[Data excerpts]
********

-- ==== Sys2Proof/Laws/Binary64.lean ====
section
/-! SUPPORT. NaN and the sign of a result through the binary64 operations of the sampler, and how a batch is folded
(spec/44_sampler.md R171 to R173, R177 (5)). -/

namespace Sys2Proof.Machine

@[simp] theorem F64.nan_add (x : F64) : F64.nan.add x = .nan := by cases x <;> rfl
@[simp] theorem F64.add_nan (x : F64) : x.add .nan = .nan := by cases x <;> rfl
@[simp] theorem F64.nan_mul (x : F64) : F64.nan.mul x = .nan := by cases x <;> rfl
@[simp] theorem F64.mul_nan (x : F64) : x.mul .nan = .nan := by cases x <;> rfl
@[simp] theorem F64.nan_div (x : F64) : F64.nan.div x = .nan := by cases x <;> rfl
@[simp] theorem F64.div_nan (x : F64) : x.div .nan = .nan := by cases x <;> rfl
@[simp] theorem F64.neg_nan : F64.nan.neg = .nan := rfl
@[simp] theorem F64.abs_nan : F64.nan.abs = .nan := rfl
@[simp] theorem F64.sqrt_nan : F64.nan.sqrt = .nan := rfl
@[simp] theorem F64.nan_sub (x : F64) : F64.nan.sub x = .nan := by simp [F64.sub]
@[simp] theorem F64.sub_nan (x : F64) : x.sub .nan = .nan := by simp [F64.sub]
@[simp] theorem F64.nan_gt (x : F64) : F64.nan.gt x = false := by cases x <;> rfl
@[simp] theorem F64.gt_nan (x : F64) : x.gt .nan = false := by cases x <;> rfl

/-- A sum that has met a NaN stays NaN. -/
theorem F64.foldl_add_nan (xs : List F64) : xs.foldl F64.add .nan = .nan := by
  induction xs with
  | nil => rfl
  | cons x xs ih => simpa using ih

/-! The sign of a result -/

@[simp] theorem F64.sign_inf (neg : Bool) : (F64.inf neg).sign = neg := rfl
@[simp] theorem F64.sign_fin (neg : Bool) (m : Nat) (e : Int) : (F64.fin neg m e).sign = neg := rfl
@[simp] theorem F64.sign_zero (neg : Bool) : (F64.zero neg).sign = neg := rfl

/-- Rounding keeps the sign, to a zero and to an infinity as well. -/
@[simp] theorem F64.sign_round (neg : Bool) (n d : Nat) (e : Int) : (F64.round neg n d e).sign = neg := by
  unfold F64.round
  split
  · rfl
  · dsimp only
    split <;> dsimp only <;> split <;> rfl

/-! A batch, folded -/

theorem F64.sum_map (f : F64 → F64) (xs : List F64) :
    F64.sum (xs.map f) = xs.foldl (fun a x => a.add (f x)) (F64.zero false) := by
  rw [F64.sum, List.foldl_map]

/-- The outlier predicate as an existence (R174). -/
theorem rejected_iff (xs : List F64) (m maxdev : F64) :
    rejected xs m maxdev = true ↔ ∃ x ∈ xs, x.abs.gt (m.mul maxdev) = true := by
  simp [rejected, List.any_eq_true]

@[simp] theorem length_batch (b : Store) (n : Nat) : (batch b n).length = n := by simp [batch]

end Sys2Proof.Machine
end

********

## Aim of the exercise
Exactly the lines from the one containing "theorem F64.gt_nan (x" through the end of the records above are to be printed, and no others.

## Result of this task
@[simp] theorem F64.gt_nan (x : F64) : x.gt .nan = false := by cases x <;> rfl

/-- A sum that has met a NaN stays NaN. -/
theorem F64.foldl_add_nan (xs : List F64) : xs.foldl F64.add .nan = .nan := by
  induction xs with
  | nil => rfl
  | cons x xs ih => simpa using ih

/-! The sign of a result -/

@[simp] theorem F64.sign_inf (neg : Bool) : (F64.inf neg).sign = neg := rfl
@[simp] theorem F64.sign_fin (neg : Bool) (m : Nat) (e : Int) : (F64.fin neg m e).sign = neg := rfl
@[simp] theorem F64.sign_zero (neg : Bool) : (F64.zero neg).sign = neg := rfl

/-- Rounding keeps the sign, to a zero and to an infinity as well. -/
@[simp] theorem F64.sign_round (neg : Bool) (n d : Nat) (e : Int) : (F64.round neg n d e).sign = neg := by
  unfold F64.round
  split
  · rfl
  · dsimp only
    split <;> dsimp only <;> split <;> rfl

/-! A batch, folded -/

theorem F64.sum_map (f : F64 → F64) (xs : List F64) :
    F64.sum (xs.map f) = xs.foldl (fun a x => a.add (f x)) (F64.zero false) := by
  rw [F64.sum, List.foldl_map]

/-- The outlier predicate as an existence (R174). -/
theorem rejected_iff (xs : List F64) (m maxdev : F64) :
    rejected xs m maxdev = true ↔ ∃ x ∈ xs, x.abs.gt (m.mul maxdev) = true := by
  simp [rejected, List.any_eq_true]

@[simp] theorem length_batch (b : Store) (n : Nat) : (batch b n).length = n := by simp [batch]

end Sys2Proof.Machine
end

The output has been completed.